(M20000 subsidy!) Will a prompt that enables GPT-4 to solve easy Sudoku puzzles be found? (2023)
36% chance. This market predicts whether GPT-4 will be able to solve "easy" Sudoku puzzles by December 31, 2023. I've tried some prompts, but it mostly pretends to do logical deduction and guesses, ends up in an inconsistency(or doesn't notice), and eventually gets stuck in a loop making mistakes.
Consider this market a challenge. Also see the group for this and related markets(GPT-4 Sudoku Challenge (2023) | Manifold Markets).
Resolves YES if:
A fixed prompt is found(and posted in the comments) that enables GPT-4 to reliably solve freshly-generated easy-rated Sudoku puzzles from Sudoku - Free daily Sudoku games from the Los Angeles Times (latimes.com), using only its language modeling capabilities and context as memory.
Resolves 50% if:
A fixed prompt is found(and posted in the comments) that enables GPT-4 to occasionally solve Sudoku puzzles.
Resolves NO if:
No fixed prompt that enables GPT-4 to even occasionally solve easy-rated Sudoku puzzles using the specified conditions is posted in the comments by December 31, 2023.
Resolves as NA if:
This market does not resolve NA.
Definitions
GPT-4 refers to either ChatGPT's GPT-4, or any model using the OpenAI Chat Completions API. "gpt-4" and "gpt-4-32k" are currently-known model ids, but anything labeled GPT-4 would count including the upcoming image support. The API is preferable since setting temperature to 0 will allow the judge to replicate your responses, but if your prompt has a high success rate ChatGPT could also be accepted. See the definitions of "reliably" and "occasionally" below for details on computing the success rate if more precision is needed.
Easy-rated Sudoku puzzle means a puzzle classified as easy by any reputable Sudoku site or puzzle generator. This market plans to use the LA Times(Sudoku - Free daily Sudoku games from the Los Angeles Times (latimes.com)) for judging, but I maintain the option to use a different Sudoku generator.

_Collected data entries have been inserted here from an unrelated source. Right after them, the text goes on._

-- ==== Sys2Proof/Safety.lean ====
section
/-!
DEFINITION. The terms in which claims are made: the invariant both levels keep, where an operand is and what it holds, and what an instruction leaves
unchanged. Nothing here has an effect.
-/

namespace Sys2Proof.Machine

/-! ## The invariant -/

/-- The queue is a circular buffer of Q_CAP bytes whose length is explicit and never above the capacity, counting the byte in flight (R40, R105, R107). -/
structure QueueInv (s : State) : Prop where
  capacity : s.biu.queue.buf.length = s.cfg.qCap
  head : s.biu.queue.head < s.cfg.qCap
  tail : s.biu.queue.tail = (s.biu.queue.head + s.biu.queue.len) % s.cfg.qCap
  room : s.biu.queue.len + (if s.biu.fetchInflight then 1 else 0) ≤ s.cfg.qCap
  policy : 1 ≤ s.cfg.fetchFree

/-- Whether the running bus cycle is a code fetch. -/
def State.fetchOnBus (s : State) : Bool :=
  match s.bus.cycle? with
  | some c => c.req == .fetch
  | none => false

/-- The engine is in the middle of an operation, not at one of the repeating micro-steps of WAIT and HLT (R495). -/
def State.midOp (s : State) : Bool := s.executing && !s.waiting && s.eng.op != .halt

/-- The offset of the next byte to decode: IP, or, in the middle of an operation, IP as it stood when the operation started (R112; log 2). -/
def State.nextOffset (s : State) : Word := if s.midOp then s.base.ip else s.ip

/-- What holds in every state a run reaches: memory in its canonical form (log 4), the reserved FLAGS bits hardwired (R27), those an operation started from too
(log 2), the queue in shape and the scheduler never at fault (R107), a fetch in flight exactly while the bus runs one (R40), its byte dropped only then (R114), the
fetch pointer as far past the next byte to decode as the queue is long (R112), and no replay under way (log 2). -/
structure State.Inv (s : State) : Prop where
  mem : Memory.wf s.mem = true
  flags : flagsImage s.flags = s.flags
  start : ∀ a, s.eng.start = some a → flagsImage a.flags = a.flags
  queue : QueueInv s
  inflight : s.biu.fetchInflight = s.fetchOnBus
  discard : s.biu.fetchDiscard = true → s.biu.fetchInflight = true
  next : s.biu.pfp - BitVec.ofNat 16 s.biu.queue.len = s.nextOffset
  noFault : s.driver.status ≠ .fault .queueOverrun
  direct : s.port.replay = false

/-! ## Operands and memory as a claim sees them -/

/-- The state is at the instruction level: accesses act at once (log 2). -/
def State.Direct (s : State) : Prop := s.port.replay = false

/-- Address of a byte in memory. -/
def addrOf (seg o : Word) : Nat := (phys seg o).toNat

/-- The byte at `seg:o`. -/
def State.byteAt (s : State) (seg o : Word) : Byte := Memory.read s.mem (addrOf seg o)

/-- The word at `seg:o`, the high byte at the next offset of the segment (R13, R74, R76). -/
def State.wordAt (s : State) (seg o : Word) : Word := s.byteAt seg (o + 1) ++ s.byteAt seg o
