-- ==== Sys2Proof/Laws/State.lean ====
section
/-!
SUPPORT. One lemma for each field of State, and for each accessor, under each update of it that changes other fields: what the update leaves alone. What
an update does to its own field is in Laws/Ops.lean.
-/

namespace Sys2Proof.Machine

/-! ## A write to a word register -/

@[simp] theorem State.setReg16_segs (s : State) (r : Reg16) (v : Word) : (s.setReg16 r v).segs = s.segs := rfl
@[simp] theorem State.setReg16_ip (s : State) (r : Reg16) (v : Word) : (s.setReg16 r v).ip = s.ip := rfl
@[simp] theorem State.setReg16_flags (s : State) (r : Reg16) (v : Word) : (s.setReg16 r v).flags = s.flags := rfl
@[simp] theorem State.setReg16_pfx (s : State) (r : Reg16) (v : Word) : (s.setReg16 r v).pfx = s.pfx := rfl
@[simp] theorem State.setReg16_intr (s : State) (r : Reg16) (v : Word) : (s.setReg16 r v).intr = s.intr := rfl
@[simp] theorem State.setReg16_waiting (s : State) (r : Reg16) (v : Word) : (s.setReg16 r v).waiting = s.waiting := rfl
@[simp] theorem State.setReg16_entered (s : State) (r : Reg16) (v : Word) : (s.setReg16 r v).entered = s.entered := rfl
@[simp] theorem State.setReg16_entry (s : State) (r : Reg16) (v : Word) : (s.setReg16 r v).entry = s.entry := rfl
@[simp] theorem State.setReg16_mem (s : State) (r : Reg16) (v : Word) : (s.setReg16 r v).mem = s.mem := rfl
@[simp] theorem State.setReg16_events (s : State) (r : Reg16) (v : Word) : (s.setReg16 r v).events = s.events := rfl
@[simp] theorem State.setReg16_stale (s : State) (r : Reg16) (v : Word) : (s.setReg16 r v).stale = s.stale := rfl
@[simp] theorem State.setReg16_fetchRace (s : State) (r : Reg16) (v : Word) : (s.setReg16 r v).fetchRace = s.fetchRace := rfl
@[simp] theorem State.setReg16_biu (s : State) (r : Reg16) (v : Word) : (s.setReg16 r v).biu = s.biu := rfl
@[simp] theorem State.setReg16_bus (s : State) (r : Reg16) (v : Word) : (s.setReg16 r v).bus = s.bus := rfl
@[simp] theorem State.setReg16_lastBus (s : State) (r : Reg16) (v : Word) : (s.setReg16 r v).lastBus = s.lastBus := rfl
@[simp] theorem State.setReg16_devtm (s : State) (r : Reg16) (v : Word) : (s.setReg16 r v).devtm = s.devtm := rfl
@[simp] theorem State.setReg16_hostLines (s : State) (r : Reg16) (v : Word) : (s.setReg16 r v).hostLines = s.hostLines := rfl
@[simp] theorem State.setReg16_eng (s : State) (r : Reg16) (v : Word) : (s.setReg16 r v).eng = s.eng := rfl
@[simp] theorem State.setReg16_port (s : State) (r : Reg16) (v : Word) : (s.setReg16 r v).port = s.port := rfl
@[simp] theorem State.setReg16_draws (s : State) (r : Reg16) (v : Word) : (s.setReg16 r v).draws = s.draws := rfl
@[simp] theorem State.setReg16_busDraws (s : State) (r : Reg16) (v : Word) : (s.setReg16 r v).busDraws = s.busDraws := rfl
@[simp] theorem State.setReg16_inputs (s : State) (r : Reg16) (v : Word) : (s.setReg16 r v).inputs = s.inputs := rfl
@[simp] theorem State.setReg16_driver (s : State) (r : Reg16) (v : Word) : (s.setReg16 r v).driver = s.driver := rfl
@[simp] theorem State.setReg16_session (s : State) (r : Reg16) (v : Word) : (s.setReg16 r v).session = s.session := rfl
@[simp] theorem State.setReg16_cfg (s : State) (r : Reg16) (v : Word) : (s.setReg16 r v).cfg = s.cfg := rfl
@[simp] theorem State.setReg16_seg (s : State) (r : Reg16) (v : Word) (q : SReg) : (s.setReg16 r v).seg q = s.seg q := rfl
@[simp] theorem State.setReg16_flag (s : State) (r : Reg16) (v : Word) (g : Flag) : (s.setReg16 r v).flag g = s.flag g := rfl
@[simp] theorem State.setReg16_flagsWord (s : State) (r : Reg16) (v : Word) : (s.setReg16 r v).flagsWord = s.flagsWord := rfl
@[simp] theorem State.setReg16_operandSeg (s : State) (r : Reg16) (v : Word) (d : SReg) : (s.setReg16 r v).operandSeg d = s.operandSeg d := rfl
@[simp] theorem State.setReg16_byteAt (s : State) (r : Reg16) (v : Word) (g o : Word) : (s.setReg16 r v).byteAt g o = s.byteAt g o := rfl
@[simp] theorem State.setReg16_wordAt (s : State) (r : Reg16) (v : Word) (g o : Word) : (s.setReg16 r v).wordAt g o = s.wordAt g o := rfl
@[simp] theorem State.setReg16_plainAt (s : State) (r : Reg16) (v : Word) (g o : Word) : (s.setReg16 r v).plainAt g o = s.plainAt g o := rfl
@[simp] theorem State.setReg16_plainWordAt (s : State) (r : Reg16) (v : Word) (g o : Word) : (s.setReg16 r v).plainWordAt g o = s.plainWordAt g o := rfl

/-! ## A write to a byte register -/

@[simp] theorem State.setReg8_segs (s : State) (r : Reg8) (v : Byte) : (s.setReg8 r v).segs = s.segs := rfl
@[simp] theorem State.setReg8_ip (s : State) (r : Reg8) (v : Byte) : (s.setReg8 r v).ip = s.ip := rfl
@[simp] theorem State.setReg8_flags (s : State) (r : Reg8) (v : Byte) : (s.setReg8 r v).flags = s.flags := rfl
@[simp] theorem State.setReg8_pfx (s : State) (r : Reg8) (v : Byte) : (s.setReg8 r v).pfx = s.pfx := rfl
@[simp] theorem State.setReg8_intr (s : State) (r : Reg8) (v : Byte) : (s.setReg8 r v).intr = s.intr := rfl
@[simp] theorem State.setReg8_waiting (s : State) (r : Reg8) (v : Byte) : (s.setReg8 r v).waiting = s.waiting := rfl
@[simp] theorem State.setReg8_entered (s : State) (r : Reg8) (v : Byte) : (s.setReg8 r v).entered = s.entered := rfl
@[simp] theorem State.setReg8_entry (s : State) (r : Reg8) (v : Byte) : (s.setReg8 r v).entry = s.entry := rfl
@[simp] theorem State.setReg8_mem (s : State) (r : Reg8) (v : Byte) : (s.setReg8 r v).mem = s.mem := rfl
@[simp] theorem State.setReg8_events (s : State) (r : Reg8) (v : Byte) : (s.setReg8 r v).events = s.events := rfl
@[simp] theorem State.setReg8_stale (s : State) (r : Reg8) (v : Byte) : (s.setReg8 r v).stale = s.stale := rfl
@[simp] theorem State.setReg8_fetchRace (s : State) (r : Reg8) (v : Byte) : (s.setReg8 r v).fetchRace = s.fetchRace := rfl
@[simp] theorem State.setReg8_biu (s : State) (r : Reg8) (v : Byte) : (s.setReg8 r v).biu = s.biu := rfl
@[simp] theorem State.setReg8_bus (s : State) (r : Reg8) (v : Byte) : (s.setReg8 r v).bus = s.bus := rfl
@[simp] theorem State.setReg8_lastBus (s : State) (r : Reg8) (v : Byte) : (s.setReg8 r v).lastBus = s.lastBus := rfl
@[simp] theorem State.setReg8_devtm (s : State) (r : Reg8) (v : Byte) : (s.setReg8 r v).devtm = s.devtm := rfl
@[simp] theorem State.setReg8_hostLines (s : State) (r : Reg8) (v : Byte) : (s.setReg8 r v).hostLines = s.hostLines := rfl
@[simp] theorem State.setReg8_eng (s : State) (r : Reg8) (v : Byte) : (s.setReg8 r v).eng = s.eng := rfl
@[simp] theorem State.setReg8_port (s : State) (r : Reg8) (v : Byte) : (s.setReg8 r v).port = s.port := rfl
@[simp] theorem State.setReg8_draws (s : State) (r : Reg8) (v : Byte) : (s.setReg8 r v).draws = s.draws := rfl
@[simp] theorem State.setReg8_busDraws (s : State) (r : Reg8) (v : Byte) : (s.setReg8 r v).busDraws = s.busDraws := rfl
@[simp] theorem State.setReg8_inputs (s : State) (r : Reg8) (v : Byte) : (s.setReg8 r v).inputs = s.inputs := rfl
@[simp] theorem State.setReg8_driver (s : State) (r : Reg8) (v : Byte) : (s.setReg8 r v).driver = s.driver := rfl
@[simp] theorem State.setReg8_session (s : State) (r : Reg8) (v : Byte) : (s.setReg8 r v).session = s.session := rfl
@[simp] theorem State.setReg8_cfg (s : State) (r : Reg8) (v : Byte) : (s.setReg8 r v).cfg = s.cfg := rfl
@[simp] theorem State.setReg8_seg (s : State) (r : Reg8) (v : Byte) (q : SReg) : (s.setReg8 r v).seg q = s.seg q := rfl
@[simp] theorem State.setReg8_flag (s : State) (r : Reg8) (v : Byte) (g : Flag) : (s.setReg8 r v).flag g = s.flag g := rfl
@[simp] theorem State.setReg8_flagsWord (s : State) (r : Reg8) (v : Byte) : (s.setReg8 r v).flagsWord = s.flagsWord := rfl
@[simp] theorem State.setReg8_operandSeg (s : State) (r : Reg8) (v : Byte) (d : SReg) : (s.setReg8 r v).operandSeg d = s.operandSeg d := rfl
@[simp] theorem State.setReg8_byteAt (s : State) (r : Reg8) (v : Byte) (g o : Word) : (s.setReg8 r v).byteAt g o = s.byteAt g o := rfl
@[simp] theorem State.setReg8_wordAt (s : State) (r : Reg8) (v : Byte) (g o : Word) : (s.setReg8 r v).wordAt g o = s.wordAt g o := rfl
@[simp] theorem State.setReg8_plainAt (s : State) (r : Reg8) (v : Byte) (g o : Word) : (s.setReg8 r v).plainAt g o = s.plainAt g o := rfl
@[simp] theorem State.setReg8_plainWordAt (s : State) (r : Reg8) (v : Byte) (g o : Word) : (s.setReg8 r v).plainWordAt g o = s.plainWordAt g o := rfl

Fixed-prompt means that everything except the Sudoku puzzle provided to GPT-4 remains the same. The prompt may provide GPT-4 with instructions, but these instructions must not change for each puzzle. A solution must be found within 50 turns. Multimodal support is allowed to be used. The operator cannot give information to GPT-4 beyond the initial puzzle, so their inputs must be static. (e.g. just saying "continue" if ChatGPT runs out of output space and stops).
Formal definition of Solution
Given: A Chat Completion API entry is a pair (tag, message), where tag is one of "system", "user", "assistant", and message is any UTF-8 string. When multimodal GPT-4 is released, message can also be an image.
Given: A Turn is a pair (entries, response), where entries is a list of Chat Completion API entries and response is the UTF-8 encoded string that GPT-4 generates.
Given: A Transition Rule maps one list of entries to another list of entries, using the primitive operations:
Remove entry at fixed index(from beginning or end)
Insert a fixed message at a fixed index(from beginning or end).
Insert a representation or rendering of the initial Sudoku puzzle at a fixed index(from beginning or end). Since GPT-4 does not generate images, you won't be able to render a partially-solved board and submit that.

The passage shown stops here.